Israeli Fence Draws Criticism From US, Arafat

The United States and Yasser Arafat criticized Israel's plans to erect a security fence along a porous West Bank frontier through which Palestinian suicide bombers slip into Israeli cities.

The Palestinian president also rejected Monday scathing comments by U.S. national security adviser Condoleezza Rice that his Palestinian Authority was corrupt, supported terror and was no model for a future state.

While the State Department and Arafat took aim at the project launched Sunday to erect a 70-mile (110-km) barrier straddling the border with the West Bank, Israel let its guns do the talking in its battle against Palestinian militants.

In an attack Palestinians called an assassination, Israeli soldiers in a position overlooking the West Bank village of El Khader shot dead a militant from the al-Aqsa Martyrs Brigades, a group behind suicide bombings that have killed dozens in Israel.

At a daily briefing in Washington, State Department spokesman Richard Boucher said the United States was worried that the Israeli fence, to be built over the next year, would make life harder for ordinary Palestinians, when Israel should be removing the barriers restricting their movements.

"The issue of borders between Israel living side-by-side with a future Palestinian state is one that needs to be resolved through negotiation," Boucher said.

The United States, he added, "always opposed unilateral attempts to try to decide these issues."

Arafat called the construction project "an act of racism."
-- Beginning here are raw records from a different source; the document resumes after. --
-- ==== Sys2Proof/Machine/Ops.lean ====
section
/-! DEFINITION. The primitive updates of State, programs over them, and the operations that every chapter shares: dictionary objects, counters, free values, outputs and error records. -/

namespace Sys2Proof.Machine

/-- Fuse steps only rise (R442, R472): what `b` asks of fuses that hold `a`. -/
def Fuses.rise (a b : Fuses) : Fuses :=
  { a with
    lifecycle := max a.lifecycle b.lifecycle
    antiRollback := max a.antiRollback b.antiRollback
    nodeId := max a.nodeId b.nodeId
    ownerKey := max a.ownerKey b.ownerKey
    authFabric := b.authFabric.foldl (fun m e => Nums.set m e.1 (max (Nums.get m e.1) e.2)) a.authFabric
    keyKill := a.keyKill || b.keyKill }

/-- A primitive update. A component with a bound keeps its bound here, so that no program can break it. -/
inductive Upd where
  | time (f : Time → Time)
  /-- Write the dictionary's value at a key. -/
  | key (k v : Nat)
  /-- Take every object whose key is not kept back to its default. -/
  | keep (p : Nat → Bool)
  | port (p : Nat) (f : Port → Port)
  | lane (l : Nat) (f : Lane → Lane)
  | fabric (f : Fabric → Fabric)
  | nic (f : Nic → Nic)
  | coll (f : Coll → Coll)
  | keeper (f : Keeper → Keeper)
  | host (f : HostSide → HostSide)
  | cfg (f : CfgCrc → CfgCrc)
  | csr (f : CsrFaults → CsrFaults)
  | qos (f : Qos → Qos)
  /-- Everything of Faults but the logs and the list of frozen masters. -/
  | faults (f : Faults → Faults)
  /-- The log of an area: at most 256 records (R374). -/
  | log (area : Nat) (f : List ErrRec → List ErrRec)
  /-- FROZEN_MASTERS: at most 256 entries (R383). -/
  | frozen (f : List Frozen → List Frozen)
  /-- Everything of Mgmt but the server's queue and the sessions. -/
  | mgmt (f : Mgmt → Mgmt)
  /-- The server's queue: at most 32 requests (R434). -/
  | queue (f : List Request → List Request)
  /-- The sessions: at most 16 (R436). -/
  | sessions (f : Map Session → Map Session)
  | power (f : Power → Power)
  /-- Everything of Security but the fuses and the boot-record store. -/
  | sec (f : Security → Security)
  /-- Burn fuse steps (R442, R472). -/
  | burn (f : Fuses → Fuses)
  /-- The boot-record store: the last 64 records, newest first (R34, R486). -/
  | bootRecs (f : List BootRec → List BootRec)
  | journal (f : Journal → Journal)
  | tel (f : Tel → Tel)
  | tap (f : Tap → Tap)
  /-- The device's writes to host memory and to the carve-out. -/
  | hostWrite (a : Nat) (bs : Bytes)
  | carveWrite (a : Nat) (bs : Bytes)
  /-- The carve-out loses its contents (R544). -/
  | carveLose
  | out (o : Out)
  /-- CXL requests held over DOZE. -/
  | hold (f : List (Nat × Instr) → List (Nat × Instr))
  /-- One more free value has been drawn. -/
  | free

/-- One port changed, where the device has that port unit (R15). -/
def State.modPort (s : State) (p : Nat) (f : Port → Port) : State :=
  if p < 128 then { s with ports := Map.put s.ports p (f ((Map.look s.ports p).getD {})) } else s

/-- One lane changed. -/
def State.modLane (s : State) (l : Nat) (f : Lane → Lane) : State :=
  if l < 128 then { s with lanes := Map.put s.lanes l (f ((Map.look s.lanes l).getD {})) } else s

/-- The dictionary with value `v` at key `k`: a default is not listed. -/
def dictSet (d : Nums) (k v : Nat) : Nums := if v = keyDefault k then Map.del d k else Map.put d k v

/-- What an update does. -/
def apply : Upd → State → State
  | .time f, s => { s with time := f s.time }
  | .key k v, s => { s with dict := dictSet s.dict k v }
  | .keep p, s => { s with dict := s.dict.filter (fun e => p e.1) }
  | .port p f, s => s.modPort p f
  | .lane l f, s => s.modLane l f
  | .fabric f, s => { s with fabric := f s.fabric }
  | .nic f, s => { s with nic := f s.nic }
  | .coll f, s => { s with coll := f s.coll }
  | .keeper f, s => { s with keeper := f s.keeper }
  | .host f, s => { s with host := f s.host }
  | .cfg f, s => { s with cfg := f s.cfg }
  | .csr f, s => { s with csr := f s.csr }
  | .qos f, s => { s with qos := f s.qos }
  | .faults f, s => { s with faults := { f s.faults with logs := s.faults.logs, frozen := s.faults.frozen } }
  | .log a f, s =>
    { s with faults := { s.faults with logs := Map.put s.faults.logs a ((f (Map.getD s.faults.logs a [])).take 256) } }
  | .frozen f, s => { s with faults := { s.faults with frozen := (f s.faults.frozen).take 256 } }
  | .mgmt f, s => { s with mgmt := { f s.mgmt with queue := s.mgmt.queue, sessions := s.mgmt.sessions } }
  | .queue f, s => { s with mgmt := { s.mgmt with queue := (f s.mgmt.queue).take 32 } }
  | .sessions f, s => { s with mgmt := { s.mgmt with sessions := (f s.mgmt.sessions).take 16 } }
  | .power f, s => { s with power := f s.power }
  | .sec f, s => { s with sec := { f s.sec with fuses := s.sec.fuses, records := s.sec.records } }
  | .burn f, s => { s with sec := { s.sec with fuses := s.sec.fuses.rise (f s.sec.fuses) } }
  | .bootRecs f, s => { s with sec := { s.sec with records := (f s.sec.records).take 64 } }
  | .journal f, s => { s with journal := f s.journal }
  | .tel f, s => { s with tel := f s.tel }
  | .tap f, s => { s with tap := f s.tap }
  | .hostWrite a bs, s => { s with hostMem := Memory.write s.hostMem a bs }
  | .carveWrite a bs, s => { s with carve := Memory.write s.carve a bs }
  | .carveLose, s => { s with carve := [] }
  | .out o, s => { s with out := s.out ++ [o] }
  | .hold f, s => { s with heldCxl := f s.heldCxl }
  | .free, s => { s with freeCtr := s.freeCtr + 1 }

/-- A program: updates in order, each part chosen by reading the state as it stands when the part begins. -/
inductive Prog where
  | done
  | upd (u : Upd)
  | seq (p q : Prog)
  | read (k : State → Prog)

/-- The state a program leaves. -/
def run : Prog → State → State
  | .done, s => s
  | .upd u, s => apply u s
  | .seq p q, s => run q (run p s)
  | .read k, s => run (k s) s

/-- Counters of the telemetry whose selection satisfies `p` add `n` while they run (R500, R504, R506). -/
def Tel.bump (p : BitVec 64 → Bool) (n : Nat) (t : Tel) : Tel :=
  if t.run then
    { t with counters := t.counters.map (fun e =>
        (e.1, if p e.2.sel && !e.2.err then { e.2 with value := e.2.value + BitVec.ofNat 48 n } else e.2)) }
  else t

/-- The telemetry source is the counter object of a key (R504). -/
def telObject (k : Nat) (sel : BitVec 64) : Bool :=
  sel.toNat % 8 == 1 && sel.toNat / 2 ^ 8 % 2 ^ 16 * 256 + sel.toNat / 2 ^ 24 % 256 == keyObj k

namespace Prog

/-- Programs one after the other. -/
def all : List Prog → Prog
  | [] => .done
  | [p] => p
  | p :: ps => .seq p (all ps)

/-- A program only where `b` holds. -/
def when (b : Bool) (p : Prog) : Prog := if b then p else .done

/-- A program for each element, in order. -/
def each {α : Type} (l : List α) (f : α → Prog) : Prog := all (l.map f)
Palestinians fear Israel will seize West Bank land as it marks out the barrier and that it will stop Palestinians from entering Israel, where thousands work illegally after eluding Israeli roadblocks.

Israeli right-wingers opposed the fence for another reason, saying it could set a de facto border for a Palestinian state and weaken what they see as their biblical claim to land captured in the 1967 Middle East war.